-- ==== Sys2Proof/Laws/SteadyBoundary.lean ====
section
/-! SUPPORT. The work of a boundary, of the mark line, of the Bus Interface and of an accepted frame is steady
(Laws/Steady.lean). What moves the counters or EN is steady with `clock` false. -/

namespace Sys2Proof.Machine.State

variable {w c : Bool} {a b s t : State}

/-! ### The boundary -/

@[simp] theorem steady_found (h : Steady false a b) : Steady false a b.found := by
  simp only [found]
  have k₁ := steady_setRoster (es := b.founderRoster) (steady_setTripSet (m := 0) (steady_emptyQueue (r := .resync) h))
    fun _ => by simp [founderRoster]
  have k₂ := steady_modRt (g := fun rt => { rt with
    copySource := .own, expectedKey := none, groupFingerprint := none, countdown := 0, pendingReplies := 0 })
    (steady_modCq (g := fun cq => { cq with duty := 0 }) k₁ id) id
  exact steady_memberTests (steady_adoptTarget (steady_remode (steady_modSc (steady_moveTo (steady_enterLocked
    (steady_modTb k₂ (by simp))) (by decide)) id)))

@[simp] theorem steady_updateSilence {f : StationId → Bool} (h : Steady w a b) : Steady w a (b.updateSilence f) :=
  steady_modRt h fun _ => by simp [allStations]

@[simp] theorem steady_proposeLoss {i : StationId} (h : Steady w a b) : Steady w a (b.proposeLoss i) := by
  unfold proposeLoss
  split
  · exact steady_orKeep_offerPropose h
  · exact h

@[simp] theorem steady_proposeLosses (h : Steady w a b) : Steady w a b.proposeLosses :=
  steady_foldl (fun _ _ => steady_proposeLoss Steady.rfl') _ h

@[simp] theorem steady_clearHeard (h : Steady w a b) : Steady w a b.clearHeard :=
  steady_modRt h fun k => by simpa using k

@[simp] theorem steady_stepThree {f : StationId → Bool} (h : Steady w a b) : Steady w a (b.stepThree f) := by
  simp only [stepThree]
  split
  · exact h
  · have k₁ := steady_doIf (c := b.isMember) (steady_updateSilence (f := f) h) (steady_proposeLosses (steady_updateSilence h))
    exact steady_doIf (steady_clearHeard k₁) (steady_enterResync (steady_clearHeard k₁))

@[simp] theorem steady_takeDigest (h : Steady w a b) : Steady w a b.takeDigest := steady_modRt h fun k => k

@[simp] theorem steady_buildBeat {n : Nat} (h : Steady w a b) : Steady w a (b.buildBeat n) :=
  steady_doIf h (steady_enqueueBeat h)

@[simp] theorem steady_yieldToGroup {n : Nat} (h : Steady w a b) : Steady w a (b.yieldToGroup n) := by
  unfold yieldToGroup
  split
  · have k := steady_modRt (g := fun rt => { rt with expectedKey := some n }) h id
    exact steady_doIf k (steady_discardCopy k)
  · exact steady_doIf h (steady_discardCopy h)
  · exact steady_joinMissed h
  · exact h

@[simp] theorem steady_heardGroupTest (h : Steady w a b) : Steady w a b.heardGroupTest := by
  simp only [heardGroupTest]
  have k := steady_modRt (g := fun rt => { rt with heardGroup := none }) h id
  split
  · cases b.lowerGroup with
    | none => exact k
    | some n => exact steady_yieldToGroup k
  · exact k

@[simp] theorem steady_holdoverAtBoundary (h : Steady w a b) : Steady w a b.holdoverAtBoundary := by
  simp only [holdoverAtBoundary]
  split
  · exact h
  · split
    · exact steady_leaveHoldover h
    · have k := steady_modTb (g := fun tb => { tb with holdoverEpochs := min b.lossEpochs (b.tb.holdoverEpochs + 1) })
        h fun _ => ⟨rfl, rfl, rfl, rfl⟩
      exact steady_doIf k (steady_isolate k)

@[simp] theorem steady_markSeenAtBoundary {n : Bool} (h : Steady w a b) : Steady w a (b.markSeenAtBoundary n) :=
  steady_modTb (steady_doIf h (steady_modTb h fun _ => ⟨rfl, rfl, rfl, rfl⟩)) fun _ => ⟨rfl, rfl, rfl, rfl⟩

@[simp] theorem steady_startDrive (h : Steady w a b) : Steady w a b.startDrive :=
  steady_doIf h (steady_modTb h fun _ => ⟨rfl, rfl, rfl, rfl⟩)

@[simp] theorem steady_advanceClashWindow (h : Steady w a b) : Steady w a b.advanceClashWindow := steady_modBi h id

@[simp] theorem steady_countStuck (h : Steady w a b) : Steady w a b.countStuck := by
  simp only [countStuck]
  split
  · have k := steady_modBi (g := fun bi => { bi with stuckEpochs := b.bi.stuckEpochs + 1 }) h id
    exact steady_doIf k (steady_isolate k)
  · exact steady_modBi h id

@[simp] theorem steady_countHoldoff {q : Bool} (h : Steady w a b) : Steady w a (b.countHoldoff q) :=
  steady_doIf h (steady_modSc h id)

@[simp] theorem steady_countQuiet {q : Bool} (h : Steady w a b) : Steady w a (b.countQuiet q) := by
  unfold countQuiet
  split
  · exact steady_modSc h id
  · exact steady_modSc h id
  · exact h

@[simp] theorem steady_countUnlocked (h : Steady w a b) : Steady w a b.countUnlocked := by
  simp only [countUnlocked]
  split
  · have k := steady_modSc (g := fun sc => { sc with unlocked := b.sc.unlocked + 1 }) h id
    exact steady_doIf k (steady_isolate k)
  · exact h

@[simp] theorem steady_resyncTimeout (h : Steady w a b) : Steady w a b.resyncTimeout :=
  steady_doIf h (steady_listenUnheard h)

────────

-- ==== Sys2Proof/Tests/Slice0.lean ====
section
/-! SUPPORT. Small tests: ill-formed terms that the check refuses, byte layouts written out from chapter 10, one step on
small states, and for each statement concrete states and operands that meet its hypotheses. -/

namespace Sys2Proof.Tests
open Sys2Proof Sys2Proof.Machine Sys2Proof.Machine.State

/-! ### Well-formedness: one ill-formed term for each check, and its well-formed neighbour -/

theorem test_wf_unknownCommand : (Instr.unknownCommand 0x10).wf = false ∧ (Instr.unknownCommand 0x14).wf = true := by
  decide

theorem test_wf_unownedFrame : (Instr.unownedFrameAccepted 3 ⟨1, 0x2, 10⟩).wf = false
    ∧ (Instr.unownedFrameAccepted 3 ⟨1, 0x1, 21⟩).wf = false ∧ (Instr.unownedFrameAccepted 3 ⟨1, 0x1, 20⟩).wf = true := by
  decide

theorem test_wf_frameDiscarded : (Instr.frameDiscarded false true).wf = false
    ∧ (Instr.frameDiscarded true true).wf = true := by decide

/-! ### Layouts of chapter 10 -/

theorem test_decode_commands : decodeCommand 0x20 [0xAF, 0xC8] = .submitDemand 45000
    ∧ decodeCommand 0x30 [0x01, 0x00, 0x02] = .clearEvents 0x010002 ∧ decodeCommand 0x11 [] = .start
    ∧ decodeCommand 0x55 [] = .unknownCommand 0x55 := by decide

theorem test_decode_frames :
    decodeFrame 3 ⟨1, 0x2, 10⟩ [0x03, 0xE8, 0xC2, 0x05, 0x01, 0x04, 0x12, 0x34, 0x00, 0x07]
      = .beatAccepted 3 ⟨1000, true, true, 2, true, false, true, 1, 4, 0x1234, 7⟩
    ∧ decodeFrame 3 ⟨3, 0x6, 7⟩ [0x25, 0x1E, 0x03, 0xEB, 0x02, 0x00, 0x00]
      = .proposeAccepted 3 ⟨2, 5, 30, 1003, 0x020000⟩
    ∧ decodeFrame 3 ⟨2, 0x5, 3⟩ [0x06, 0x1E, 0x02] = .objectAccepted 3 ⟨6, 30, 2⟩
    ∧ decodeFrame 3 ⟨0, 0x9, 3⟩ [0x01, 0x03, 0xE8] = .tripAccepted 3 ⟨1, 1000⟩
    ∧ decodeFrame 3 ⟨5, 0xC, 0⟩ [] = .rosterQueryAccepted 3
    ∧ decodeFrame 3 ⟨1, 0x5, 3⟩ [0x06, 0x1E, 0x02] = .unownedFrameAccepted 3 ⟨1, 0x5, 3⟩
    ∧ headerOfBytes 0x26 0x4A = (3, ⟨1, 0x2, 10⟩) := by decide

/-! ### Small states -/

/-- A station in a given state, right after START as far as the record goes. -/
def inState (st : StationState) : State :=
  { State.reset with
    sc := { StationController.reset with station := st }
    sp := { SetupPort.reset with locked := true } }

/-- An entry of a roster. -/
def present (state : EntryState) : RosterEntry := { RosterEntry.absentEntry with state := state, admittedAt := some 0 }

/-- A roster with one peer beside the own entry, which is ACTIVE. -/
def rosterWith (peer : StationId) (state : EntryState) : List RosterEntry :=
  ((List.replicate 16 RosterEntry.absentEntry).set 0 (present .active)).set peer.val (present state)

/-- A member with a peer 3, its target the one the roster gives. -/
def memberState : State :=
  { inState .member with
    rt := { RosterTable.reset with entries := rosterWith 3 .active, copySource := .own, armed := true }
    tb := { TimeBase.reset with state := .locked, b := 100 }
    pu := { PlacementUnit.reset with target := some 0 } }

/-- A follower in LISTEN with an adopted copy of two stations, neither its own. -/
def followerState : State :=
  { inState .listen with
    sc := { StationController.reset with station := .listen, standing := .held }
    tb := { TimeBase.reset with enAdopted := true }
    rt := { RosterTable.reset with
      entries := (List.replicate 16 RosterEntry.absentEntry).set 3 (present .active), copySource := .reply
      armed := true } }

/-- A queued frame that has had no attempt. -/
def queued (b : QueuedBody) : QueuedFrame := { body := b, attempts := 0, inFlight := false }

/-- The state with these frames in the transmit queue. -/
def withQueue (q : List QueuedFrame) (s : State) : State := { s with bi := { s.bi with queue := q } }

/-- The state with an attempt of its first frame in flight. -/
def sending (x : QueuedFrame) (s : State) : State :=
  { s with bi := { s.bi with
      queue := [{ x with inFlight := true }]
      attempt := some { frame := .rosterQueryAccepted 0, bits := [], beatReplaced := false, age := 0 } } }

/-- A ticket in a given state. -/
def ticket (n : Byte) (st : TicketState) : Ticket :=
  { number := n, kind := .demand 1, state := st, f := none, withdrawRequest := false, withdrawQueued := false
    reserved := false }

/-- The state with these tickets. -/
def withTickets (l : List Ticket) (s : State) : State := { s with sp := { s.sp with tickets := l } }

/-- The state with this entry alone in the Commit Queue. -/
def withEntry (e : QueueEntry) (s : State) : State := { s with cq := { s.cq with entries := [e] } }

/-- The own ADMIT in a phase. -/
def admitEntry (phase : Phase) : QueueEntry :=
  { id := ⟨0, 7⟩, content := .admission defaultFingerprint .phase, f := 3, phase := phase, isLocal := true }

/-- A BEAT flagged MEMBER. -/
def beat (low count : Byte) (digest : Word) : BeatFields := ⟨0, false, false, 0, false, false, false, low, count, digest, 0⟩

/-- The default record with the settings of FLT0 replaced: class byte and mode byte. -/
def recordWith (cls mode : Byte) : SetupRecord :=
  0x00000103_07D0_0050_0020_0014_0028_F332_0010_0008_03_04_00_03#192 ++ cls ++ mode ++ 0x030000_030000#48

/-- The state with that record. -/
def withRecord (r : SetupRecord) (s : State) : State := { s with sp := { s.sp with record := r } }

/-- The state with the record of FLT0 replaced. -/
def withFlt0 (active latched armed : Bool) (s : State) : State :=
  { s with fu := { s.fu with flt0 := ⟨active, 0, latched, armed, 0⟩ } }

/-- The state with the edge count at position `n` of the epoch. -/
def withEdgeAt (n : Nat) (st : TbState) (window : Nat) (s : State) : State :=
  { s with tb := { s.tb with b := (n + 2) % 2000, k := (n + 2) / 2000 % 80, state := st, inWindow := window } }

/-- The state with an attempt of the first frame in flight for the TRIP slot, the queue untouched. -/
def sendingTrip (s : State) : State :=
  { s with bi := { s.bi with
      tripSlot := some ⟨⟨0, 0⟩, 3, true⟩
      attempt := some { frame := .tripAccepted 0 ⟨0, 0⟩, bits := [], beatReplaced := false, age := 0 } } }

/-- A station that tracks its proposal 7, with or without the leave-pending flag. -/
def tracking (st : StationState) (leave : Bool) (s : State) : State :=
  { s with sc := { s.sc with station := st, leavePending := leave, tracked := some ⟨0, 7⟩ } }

────────

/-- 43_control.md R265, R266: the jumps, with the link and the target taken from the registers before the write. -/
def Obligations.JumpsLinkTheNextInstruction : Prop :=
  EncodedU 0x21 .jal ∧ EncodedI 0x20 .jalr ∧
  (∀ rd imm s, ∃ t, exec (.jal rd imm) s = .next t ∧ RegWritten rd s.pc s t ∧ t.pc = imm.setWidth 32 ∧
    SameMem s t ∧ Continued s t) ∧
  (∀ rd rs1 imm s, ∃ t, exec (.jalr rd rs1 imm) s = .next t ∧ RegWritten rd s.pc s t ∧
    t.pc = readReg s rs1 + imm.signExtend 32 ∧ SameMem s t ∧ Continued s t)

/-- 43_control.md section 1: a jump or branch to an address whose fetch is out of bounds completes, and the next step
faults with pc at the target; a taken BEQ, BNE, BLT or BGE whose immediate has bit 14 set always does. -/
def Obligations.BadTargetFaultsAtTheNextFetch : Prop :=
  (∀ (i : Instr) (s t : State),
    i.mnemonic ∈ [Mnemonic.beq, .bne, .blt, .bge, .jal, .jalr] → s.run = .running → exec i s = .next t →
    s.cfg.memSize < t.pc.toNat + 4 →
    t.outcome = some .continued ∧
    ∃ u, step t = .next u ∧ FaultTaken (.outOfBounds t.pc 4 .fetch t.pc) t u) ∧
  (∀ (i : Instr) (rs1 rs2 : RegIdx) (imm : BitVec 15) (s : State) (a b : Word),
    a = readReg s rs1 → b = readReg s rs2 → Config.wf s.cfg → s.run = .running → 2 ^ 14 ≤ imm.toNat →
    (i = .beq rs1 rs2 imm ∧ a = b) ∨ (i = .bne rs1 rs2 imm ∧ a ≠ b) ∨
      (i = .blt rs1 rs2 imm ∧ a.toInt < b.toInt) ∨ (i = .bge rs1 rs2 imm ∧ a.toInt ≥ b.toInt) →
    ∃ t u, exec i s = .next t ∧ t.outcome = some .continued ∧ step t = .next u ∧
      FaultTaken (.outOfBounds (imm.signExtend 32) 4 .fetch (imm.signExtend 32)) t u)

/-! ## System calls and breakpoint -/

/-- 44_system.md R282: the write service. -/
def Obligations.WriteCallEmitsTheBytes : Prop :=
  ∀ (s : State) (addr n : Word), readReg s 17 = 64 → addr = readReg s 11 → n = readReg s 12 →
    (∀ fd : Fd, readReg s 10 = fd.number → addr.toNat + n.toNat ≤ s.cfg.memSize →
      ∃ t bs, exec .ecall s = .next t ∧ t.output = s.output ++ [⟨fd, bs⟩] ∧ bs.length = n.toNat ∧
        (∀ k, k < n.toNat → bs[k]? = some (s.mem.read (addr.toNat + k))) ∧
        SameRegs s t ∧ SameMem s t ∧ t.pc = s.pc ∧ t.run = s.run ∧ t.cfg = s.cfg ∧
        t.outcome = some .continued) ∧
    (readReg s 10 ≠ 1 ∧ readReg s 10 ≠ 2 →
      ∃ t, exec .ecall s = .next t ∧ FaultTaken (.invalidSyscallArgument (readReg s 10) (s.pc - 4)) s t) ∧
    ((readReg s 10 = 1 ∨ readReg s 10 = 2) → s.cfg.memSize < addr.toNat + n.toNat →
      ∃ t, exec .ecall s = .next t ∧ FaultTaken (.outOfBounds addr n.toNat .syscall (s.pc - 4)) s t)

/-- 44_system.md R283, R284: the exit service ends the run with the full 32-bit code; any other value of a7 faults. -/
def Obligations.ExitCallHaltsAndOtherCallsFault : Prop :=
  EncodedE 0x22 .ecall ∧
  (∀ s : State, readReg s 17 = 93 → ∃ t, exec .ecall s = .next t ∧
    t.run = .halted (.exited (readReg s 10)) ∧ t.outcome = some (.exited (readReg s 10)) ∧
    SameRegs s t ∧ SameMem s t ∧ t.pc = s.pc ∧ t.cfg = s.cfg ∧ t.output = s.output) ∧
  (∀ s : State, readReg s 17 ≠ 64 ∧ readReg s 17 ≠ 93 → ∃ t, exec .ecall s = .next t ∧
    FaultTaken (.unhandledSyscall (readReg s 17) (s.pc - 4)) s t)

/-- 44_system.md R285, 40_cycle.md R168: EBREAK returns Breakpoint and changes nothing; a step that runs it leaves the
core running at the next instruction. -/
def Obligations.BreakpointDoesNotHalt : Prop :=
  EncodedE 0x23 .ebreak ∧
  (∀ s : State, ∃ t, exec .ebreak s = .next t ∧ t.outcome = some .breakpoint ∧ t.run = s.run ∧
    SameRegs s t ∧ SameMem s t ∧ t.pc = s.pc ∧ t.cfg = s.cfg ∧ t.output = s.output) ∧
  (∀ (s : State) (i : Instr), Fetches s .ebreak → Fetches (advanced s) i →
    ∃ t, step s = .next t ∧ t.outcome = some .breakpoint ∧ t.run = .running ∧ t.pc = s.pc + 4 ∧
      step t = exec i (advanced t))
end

────────

> Work to complete
From the records above, reproduce exactly the lines from the one with "-- ==== Sys2Proof/Laws/SteadyBoundary.lean" to the one with "(steady_modTb k₂ (by", both included, and no others.

> Solved problem
-- ==== Sys2Proof/Laws/SteadyBoundary.lean ====
section
/-! SUPPORT. The work of a boundary, of the mark line, of the Bus Interface and of an accepted frame is steady
(Laws/Steady.lean). What moves the counters or EN is steady with `clock` false. -/

namespace Sys2Proof.Machine.State

variable {w c : Bool} {a b s t : State}

/-! ### The boundary -/

@[simp] theorem steady_found (h : Steady false a b) : Steady false a b.found := by
  simp only [found]
  have k₁ := steady_setRoster (es := b.founderRoster) (steady_setTripSet (m := 0) (steady_emptyQueue (r := .resync) h))
    fun _ => by simp [founderRoster]
  have k₂ := steady_modRt (g := fun rt => { rt with
    copySource := .own, expectedKey := none, groupFingerprint := none, countdown := 0, pendingReplies := 0 })
    (steady_modCq (g := fun cq => { cq with duty := 0 }) k₁ id) id
  exact steady_memberTests (steady_adoptTarget (steady_remode (steady_modSc (steady_moveTo (steady_enterLocked
    (steady_modTb k₂ (by simp))) (by decide)) id)))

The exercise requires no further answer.